(Stored data)
-- -- --

/-! ### `modStrand` -/

@[simp] theorem State.modStrand_tick (s : State) (t n : Nat) (f : Strand → Strand) : (s.modStrand t n f).tick = s.tick := rfl
@[simp] theorem State.modStrand_turn (s : State) (t n : Nat) (f : Strand → Strand) : (s.modStrand t n f).turn = s.turn := rfl
@[simp] theorem State.modStrand_cur (s : State) (t n : Nat) (f : Strand → Strand) : (s.modStrand t n f).cur = s.cur := rfl
@[simp] theorem State.modStrand_ev (s : State) (t n : Nat) (f : Strand → Strand) : (s.modStrand t n f).ev = s.ev := rfl
@[simp] theorem State.modStrand_agenda (s : State) (t n : Nat) (f : Strand → Strand) : (s.modStrand t n f).agenda = s.agenda := rfl
@[simp] theorem State.modStrand_fresh (s : State) (t n : Nat) (f : Strand → Strand) : (s.modStrand t n f).fresh = s.fresh := rfl
@[simp] theorem State.modStrand_mem (s : State) (t n : Nat) (f : Strand → Strand) : (s.modStrand t n f).mem = s.mem := rfl
@[simp] theorem State.modStrand_ids (s : State) (t n : Nat) (f : Strand → Strand) : (s.modStrand t n f).ids = s.ids := rfl
@[simp] theorem State.modStrand_pkts (s : State) (t n : Nat) (f : Strand → Strand) : (s.modStrand t n f).pkts = s.pkts := rfl
@[simp] theorem State.modStrand_linkTurn (s : State) (t n : Nat) (f : Strand → Strand) : (s.modStrand t n f).linkTurn = s.linkTurn := rfl
@[simp] theorem State.modStrand_inTurn (s : State) (t n : Nat) (f : Strand → Strand) : (s.modStrand t n f).inTurn = s.inTurn := rfl
@[simp] theorem State.modStrand_linkTick (s : State) (t n : Nat) (f : Strand → Strand) : (s.modStrand t n f).linkTick = s.linkTick := rfl
@[simp] theorem State.modStrand_links (s : State) (t n : Nat) (f : Strand → Strand) : (s.modStrand t n f).links = s.links := rfl
@[simp] theorem State.modStrand_linkBase (s : State) (t n : Nat) (f : Strand → Strand) : (s.modStrand t n f).linkBase = s.linkBase := rfl
@[simp] theorem State.modStrand_clocks (s : State) (t n : Nat) (f : Strand → Strand) : (s.modStrand t n f).clocks = s.clocks := rfl
@[simp] theorem State.modStrand_noticed (s : State) (t n : Nat) (f : Strand → Strand) : (s.modStrand t n f).noticed = s.noticed := rfl
@[simp] theorem State.modStrand_bursts (s : State) (t n : Nat) (f : Strand → Strand) : (s.modStrand t n f).bursts = s.bursts := rfl
@[simp] theorem State.modStrand_lamport (s : State) (t n : Nat) (f : Strand → Strand) : (s.modStrand t n f).lamport = s.lamport := rfl
@[simp] theorem State.modStrand_pairs (s : State) (t n : Nat) (f : Strand → Strand) : (s.modStrand t n f).pairs = s.pairs := rfl
@[simp] theorem State.modStrand_tags (s : State) (t n : Nat) (f : Strand → Strand) : (s.modStrand t n f).tags = s.tags := rfl
@[simp] theorem State.modStrand_badLines (s : State) (t n : Nat) (f : Strand → Strand) : (s.modStrand t n f).badLines = s.badLines := rfl
@[simp] theorem State.modStrand_badWords (s : State) (t n : Nat) (f : Strand → Strand) : (s.modStrand t n f).badWords = s.badWords := rfl
@[simp] theorem State.modStrand_tlb (s : State) (t n : Nat) (f : Strand → Strand) : (s.modStrand t n f).tlb = s.tlb := rfl
@[simp] theorem State.modStrand_walks (s : State) (t n : Nat) (f : Strand → Strand) : (s.modStrand t n f).walks = s.walks := rfl
@[simp] theorem State.modStrand_reqs (s : State) (t n : Nat) (f : Strand → Strand) : (s.modStrand t n f).reqs = s.reqs := rfl
@[simp] theorem State.modStrand_held (s : State) (t n : Nat) (f : Strand → Strand) : (s.modStrand t n f).held = s.held := rfl
@[simp] theorem State.modStrand_pins (s : State) (t n : Nat) (f : Strand → Strand) : (s.modStrand t n f).pins = s.pins := rfl
@[simp] theorem State.modStrand_pageJobs (s : State) (t n : Nat) (f : Strand → Strand) : (s.modStrand t n f).pageJobs = s.pageJobs := rfl
@[simp] theorem State.modStrand_ctxs (s : State) (t n : Nat) (f : Strand → Strand) : (s.modStrand t n f).ctxs = s.ctxs := rfl
@[simp] theorem State.modStrand_launches (s : State) (t n : Nat) (f : Strand → Strand) : (s.modStrand t n f).launches = s.launches := rfl
@[simp] theorem State.modStrand_gangs (s : State) (t n : Nat) (f : Strand → Strand) : (s.modStrand t n f).gangs = s.gangs := rfl
@[simp] theorem State.modStrand_spawns (s : State) (t n : Nat) (f : Strand → Strand) : (s.modStrand t n f).spawns = s.spawns := rfl
@[simp] theorem State.modStrand_sends (s : State) (t n : Nat) (f : Strand → Strand) : (s.modStrand t n f).sends = s.sends := rfl
@[simp] theorem State.modStrand_dispNext (s : State) (t n : Nat) (f : Strand → Strand) : (s.modStrand t n f).dispNext = s.dispNext := rfl
@[simp] theorem State.modStrand_served (s : State) (t n : Nat) (f : Strand → Strand) : (s.modStrand t n f).served = s.served := rfl
@[simp] theorem State.modStrand_affinity (s : State) (t n : Nat) (f : Strand → Strand) : (s.modStrand t n f).affinity = s.affinity := rfl
@[simp] theorem State.modStrand_barMarks (s : State) (t n : Nat) (f : Strand → Strand) : (s.modStrand t n f).barMarks = s.barMarks := rfl
@[simp] theorem State.modStrand_barBusy (s : State) (t n : Nat) (f : Strand → Strand) : (s.modStrand t n f).barBusy = s.barBusy := rfl
@[simp] theorem State.modStrand_waiters (s : State) (t n : Nat) (f : Strand → Strand) : (s.modStrand t n f).waiters = s.waiters := rfl
@[simp] theorem State.modStrand_timeouts (s : State) (t n : Nat) (f : Strand → Strand) : (s.modStrand t n f).timeouts = s.timeouts := rfl
@[simp] theorem State.modStrand_msix (s : State) (t n : Nat) (f : Strand → Strand) : (s.modStrand t n f).msix = s.msix := rfl
@[simp] theorem State.modStrand_pba (s : State) (t n : Nat) (f : Strand → Strand) : (s.modStrand t n f).pba = s.pba := rfl
@[simp] theorem State.modStrand_windows (s : State) (t n : Nat) (f : Strand → Strand) : (s.modStrand t n f).windows = s.windows := rfl
@[simp] theorem State.modStrand_clusters (s : State) (t n : Nat) (f : Strand → Strand) : (s.modStrand t n f).clusters = s.clusters := rfl
@[simp] theorem State.modStrand_rail (s : State) (t n : Nat) (f : Strand → Strand) : (s.modStrand t n f).rail = s.rail := rfl
@[simp] theorem State.modStrand_inrush (s : State) (t n : Nat) (f : Strand → Strand) : (s.modStrand t n f).inrush = s.inrush := rfl
@[simp] theorem State.modStrand_dieCount (s : State) (t n : Nat) (f : Strand → Strand) : (s.modStrand t n f).dieCount = s.dieCount := rfl
@[simp] theorem State.modStrand_phase (s : State) (t n : Nat) (f : Strand → Strand) : (s.modStrand t n f).phase = s.phase := rfl
@[simp] theorem State.modStrand_fcode (s : State) (t n : Nat) (f : Strand → Strand) : (s.modStrand t n f).fcode = s.fcode := rfl
@[simp] theorem State.modStrand_owner (s : State) (t n : Nat) (f : Strand → Strand) : (s.modStrand t n f).owner = s.owner := rfl
@[simp] theorem State.modStrand_masters (s : State) (t n : Nat) (f : Strand → Strand) : (s.modStrand t n f).masters = s.masters := rfl
@[simp] theorem State.modStrand_mcp (s : State) (t n : Nat) (f : Strand → Strand) : (s.modStrand t n f).mcp = s.mcp := rfl
@[simp] theorem State.modStrand_mcpQ (s : State) (t n : Nat) (f : Strand → Strand) : (s.modStrand t n f).mcpQ = s.mcpQ := rfl
@[simp] theorem State.modStrand_waiting (s : State) (t n : Nat) (f : Strand → Strand) : (s.modStrand t n f).waiting = s.waiting := rfl
@[simp] theorem State.modStrand_log (s : State) (t n : Nat) (f : Strand → Strand) : (s.modStrand t n f).log = s.log := rfl
@[simp] theorem State.modStrand_stallY (s : State) (t n : Nat) (f : Strand → Strand) : (s.modStrand t n f).stallY = s.stallY := rfl
@[simp] theorem State.modStrand_completions (s : State) (t n : Nat) (f : Strand → Strand) : (s.modStrand t n f).completions = s.completions := rfl
@[simp] theorem State.modStrand_wbase (s : State) (t n : Nat) (f : Strand → Strand) : (s.modStrand t n f).wbase = s.wbase := rfl
@[simp] theorem State.modStrand_upPorts (s : State) (t n : Nat) (f : Strand → Strand) : (s.modStrand t n f).upPorts = s.upPorts := rfl
@[simp] theorem State.modStrand_downAt (s : State) (t n : Nat) (f : Strand → Strand) : (s.modStrand t n f).downAt = s.downAt := rfl
@[simp] theorem State.modStrand_d3hot (s : State) (t n : Nat) (f : Strand → Strand) : (s.modStrand t n f).d3hot = s.d3hot := rfl
@[simp] theorem State.modStrand_bifurcated (s : State) (t n : Nat) (f : Strand → Strand) : (s.modStrand t n f).bifurcated = s.bifurcated := rfl
@[simp] theorem State.modStrand_cmds (s : State) (t n : Nat) (f : Strand → Strand) : (s.modStrand t n f).cmds = s.cmds := rfl
@[simp] theorem State.modStrand_streams (s : State) (t n : Nat) (f : Strand → Strand) : (s.modStrand t n f).streams = s.streams := rfl
@[simp] theorem State.modStrand_meets (s : State) (t n : Nat) (f : Strand → Strand) : (s.modStrand t n f).meets = s.meets := rfl
@[simp] theorem State.modStrand_waves (s : State) (t n : Nat) (f : Strand → Strand) : (s.modStrand t n f).waves = s.waves := rfl
@[simp] theorem State.modStrand_images (s : State) (t n : Nat) (f : Strand → Strand) : (s.modStrand t n f).images = s.images := rfl
@[simp] theorem State.modStrand_energy (s : State) (t n : Nat) (f : Strand → Strand) : (s.modStrand t n f).energy = s.energy := rfl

-- -- --

Retype exactly the lines above, from the one with "s.completions := rfl" through the one with "s.cmds := rfl", inclusive.

» Result of this exercise
@[simp] theorem State.modStrand_completions (s : State) (t n : Nat) (f : Strand → Strand) : (s.modStrand t n f).completions = s.completions := rfl
@[simp] theorem State.modStrand_wbase (s : State) (t n : Nat) (f : Strand → Strand) : (s.modStrand t n f).wbase = s.wbase := rfl
@[simp] theorem State.modStrand_upPorts (s : State) (t n : Nat) (f : Strand → Strand) : (s.modStrand t n f).upPorts = s.upPorts := rfl
@[simp] theorem State.modStrand_downAt (s : State) (t n : Nat) (f : Strand → Strand) : (s.modStrand t n f).downAt = s.downAt := rfl
@[simp] theorem State.modStrand_d3hot (s : State) (t n : Nat) (f : Strand → Strand) : (s.modStrand t n f).d3hot = s.d3hot := rfl
@[simp] theorem State.modStrand_bifurcated (s : State) (t n : Nat) (f : Strand → Strand) : (s.modStrand t n f).bifurcated = s.bifurcated := rfl
@[simp] theorem State.modStrand_cmds (s : State) (t n : Nat) (f : Strand → Strand) : (s.modStrand t n f).cmds = s.cmds := rfl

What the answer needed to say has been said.